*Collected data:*
+ + +

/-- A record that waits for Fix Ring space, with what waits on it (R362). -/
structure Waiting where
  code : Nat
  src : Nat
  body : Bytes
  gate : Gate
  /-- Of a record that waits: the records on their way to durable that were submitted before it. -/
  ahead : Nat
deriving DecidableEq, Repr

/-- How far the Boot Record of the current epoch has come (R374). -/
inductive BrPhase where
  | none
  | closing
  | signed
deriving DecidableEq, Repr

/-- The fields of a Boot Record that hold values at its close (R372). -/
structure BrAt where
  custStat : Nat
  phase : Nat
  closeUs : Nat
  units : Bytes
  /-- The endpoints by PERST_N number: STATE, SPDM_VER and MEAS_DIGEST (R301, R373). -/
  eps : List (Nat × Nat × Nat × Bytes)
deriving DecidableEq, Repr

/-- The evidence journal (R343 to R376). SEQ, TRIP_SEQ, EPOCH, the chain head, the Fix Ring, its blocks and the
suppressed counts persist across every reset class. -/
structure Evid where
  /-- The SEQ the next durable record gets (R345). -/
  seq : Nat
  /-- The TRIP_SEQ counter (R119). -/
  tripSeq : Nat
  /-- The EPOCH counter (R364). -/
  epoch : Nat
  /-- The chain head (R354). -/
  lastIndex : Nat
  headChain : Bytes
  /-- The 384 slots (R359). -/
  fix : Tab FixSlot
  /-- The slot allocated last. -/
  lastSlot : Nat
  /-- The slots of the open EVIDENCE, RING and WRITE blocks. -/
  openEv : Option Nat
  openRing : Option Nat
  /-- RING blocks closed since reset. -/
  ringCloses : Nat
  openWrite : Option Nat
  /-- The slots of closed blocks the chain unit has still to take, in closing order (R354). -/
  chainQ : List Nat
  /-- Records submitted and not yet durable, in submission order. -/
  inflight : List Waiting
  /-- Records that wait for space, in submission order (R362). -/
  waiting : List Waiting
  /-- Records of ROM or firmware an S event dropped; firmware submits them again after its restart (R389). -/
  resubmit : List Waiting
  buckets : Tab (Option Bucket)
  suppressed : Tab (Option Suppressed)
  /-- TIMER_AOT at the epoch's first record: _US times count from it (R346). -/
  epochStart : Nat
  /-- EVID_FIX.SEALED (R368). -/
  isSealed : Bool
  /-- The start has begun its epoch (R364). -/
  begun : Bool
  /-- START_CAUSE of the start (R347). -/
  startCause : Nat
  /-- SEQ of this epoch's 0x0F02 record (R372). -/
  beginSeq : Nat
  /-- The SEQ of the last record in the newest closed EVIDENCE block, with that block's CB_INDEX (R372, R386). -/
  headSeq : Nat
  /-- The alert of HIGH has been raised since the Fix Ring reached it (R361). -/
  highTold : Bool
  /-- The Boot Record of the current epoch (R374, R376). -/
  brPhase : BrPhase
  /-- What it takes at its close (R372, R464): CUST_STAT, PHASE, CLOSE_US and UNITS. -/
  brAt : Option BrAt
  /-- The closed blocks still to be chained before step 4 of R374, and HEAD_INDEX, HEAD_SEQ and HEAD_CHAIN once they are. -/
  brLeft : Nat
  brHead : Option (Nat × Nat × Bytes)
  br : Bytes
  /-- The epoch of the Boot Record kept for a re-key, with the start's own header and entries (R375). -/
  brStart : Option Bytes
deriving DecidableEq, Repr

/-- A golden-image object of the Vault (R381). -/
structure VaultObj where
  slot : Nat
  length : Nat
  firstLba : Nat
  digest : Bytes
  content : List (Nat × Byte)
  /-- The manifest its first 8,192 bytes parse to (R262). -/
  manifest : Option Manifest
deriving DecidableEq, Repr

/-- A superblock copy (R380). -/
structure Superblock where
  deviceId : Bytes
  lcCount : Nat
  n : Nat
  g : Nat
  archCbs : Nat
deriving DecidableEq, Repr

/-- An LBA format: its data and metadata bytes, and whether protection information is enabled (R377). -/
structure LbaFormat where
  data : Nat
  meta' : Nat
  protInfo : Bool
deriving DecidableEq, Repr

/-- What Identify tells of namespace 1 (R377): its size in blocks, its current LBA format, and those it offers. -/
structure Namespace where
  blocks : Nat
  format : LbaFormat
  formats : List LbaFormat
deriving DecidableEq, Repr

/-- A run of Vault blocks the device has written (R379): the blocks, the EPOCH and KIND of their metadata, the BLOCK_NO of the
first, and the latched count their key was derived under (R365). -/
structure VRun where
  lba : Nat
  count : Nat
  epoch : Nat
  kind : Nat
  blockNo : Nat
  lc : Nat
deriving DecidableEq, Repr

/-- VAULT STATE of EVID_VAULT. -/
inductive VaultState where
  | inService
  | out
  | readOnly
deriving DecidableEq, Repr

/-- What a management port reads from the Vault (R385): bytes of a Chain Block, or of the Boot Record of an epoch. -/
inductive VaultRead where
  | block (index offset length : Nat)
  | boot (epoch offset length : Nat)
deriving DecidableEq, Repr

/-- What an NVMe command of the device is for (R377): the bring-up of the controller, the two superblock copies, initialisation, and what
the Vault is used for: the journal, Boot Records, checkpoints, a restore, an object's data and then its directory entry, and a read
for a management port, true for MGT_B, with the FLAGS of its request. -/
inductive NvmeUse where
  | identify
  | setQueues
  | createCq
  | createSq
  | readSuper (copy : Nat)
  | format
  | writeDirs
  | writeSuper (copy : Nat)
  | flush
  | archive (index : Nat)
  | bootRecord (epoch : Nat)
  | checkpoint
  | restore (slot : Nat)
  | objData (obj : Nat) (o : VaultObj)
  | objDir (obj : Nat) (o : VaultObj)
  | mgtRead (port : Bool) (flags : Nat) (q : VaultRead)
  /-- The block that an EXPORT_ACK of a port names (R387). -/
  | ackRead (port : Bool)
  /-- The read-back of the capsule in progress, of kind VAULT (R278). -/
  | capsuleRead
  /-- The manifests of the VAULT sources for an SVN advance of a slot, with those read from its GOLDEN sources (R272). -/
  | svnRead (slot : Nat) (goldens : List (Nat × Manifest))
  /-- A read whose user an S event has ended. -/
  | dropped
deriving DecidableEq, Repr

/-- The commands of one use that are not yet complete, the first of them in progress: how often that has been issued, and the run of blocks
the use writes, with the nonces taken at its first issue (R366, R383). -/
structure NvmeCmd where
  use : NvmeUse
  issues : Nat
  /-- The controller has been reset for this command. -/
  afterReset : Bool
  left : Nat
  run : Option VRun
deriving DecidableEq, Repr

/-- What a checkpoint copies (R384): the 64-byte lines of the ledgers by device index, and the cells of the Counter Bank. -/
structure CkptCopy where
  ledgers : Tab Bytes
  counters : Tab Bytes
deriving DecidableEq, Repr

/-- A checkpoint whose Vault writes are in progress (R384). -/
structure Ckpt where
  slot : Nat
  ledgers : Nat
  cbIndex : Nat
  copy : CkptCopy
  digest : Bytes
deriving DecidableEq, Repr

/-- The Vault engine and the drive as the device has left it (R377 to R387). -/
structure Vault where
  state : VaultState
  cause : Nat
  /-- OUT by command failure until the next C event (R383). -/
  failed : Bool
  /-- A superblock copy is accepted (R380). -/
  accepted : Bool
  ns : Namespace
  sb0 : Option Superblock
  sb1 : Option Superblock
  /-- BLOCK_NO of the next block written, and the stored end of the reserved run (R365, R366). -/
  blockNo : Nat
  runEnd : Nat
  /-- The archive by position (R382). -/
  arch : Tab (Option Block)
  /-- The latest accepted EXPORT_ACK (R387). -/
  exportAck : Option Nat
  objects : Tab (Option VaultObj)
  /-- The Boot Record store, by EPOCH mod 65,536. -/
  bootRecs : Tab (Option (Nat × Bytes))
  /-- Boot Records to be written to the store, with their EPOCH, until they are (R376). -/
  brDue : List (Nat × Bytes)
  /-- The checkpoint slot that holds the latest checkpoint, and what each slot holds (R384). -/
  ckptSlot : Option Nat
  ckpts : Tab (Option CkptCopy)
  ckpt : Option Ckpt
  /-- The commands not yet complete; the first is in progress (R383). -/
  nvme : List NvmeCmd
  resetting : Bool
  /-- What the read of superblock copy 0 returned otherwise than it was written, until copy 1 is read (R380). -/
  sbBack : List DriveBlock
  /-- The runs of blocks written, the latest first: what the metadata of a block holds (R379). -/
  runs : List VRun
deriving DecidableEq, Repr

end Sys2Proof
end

+ + +

*EXERCISE GOAL:* Quote every line from the beginning of the entries up to and including the line that contains "structure Evid where".

*WRITTEN SOLUTION:*
/-- A record that waits for Fix Ring space, with what waits on it (R362). -/
structure Waiting where
  code : Nat
  src : Nat
  body : Bytes
  gate : Gate
  /-- Of a record that waits: the records on their way to durable that were submitted before it. -/
  ahead : Nat
deriving DecidableEq, Repr

/-- How far the Boot Record of the current epoch has come (R374). -/
inductive BrPhase where
  | none
  | closing
  | signed
deriving DecidableEq, Repr

/-- The fields of a Boot Record that hold values at its close (R372). -/
structure BrAt where
  custStat : Nat
  phase : Nat
  closeUs : Nat
  units : Bytes
  /-- The endpoints by PERST_N number: STATE, SPDM_VER and MEAS_DIGEST (R301, R373). -/
  eps : List (Nat × Nat × Nat × Bytes)
deriving DecidableEq, Repr

/-- The evidence journal (R343 to R376). SEQ, TRIP_SEQ, EPOCH, the chain head, the Fix Ring, its blocks and the
suppressed counts persist across every reset class. -/
structure Evid where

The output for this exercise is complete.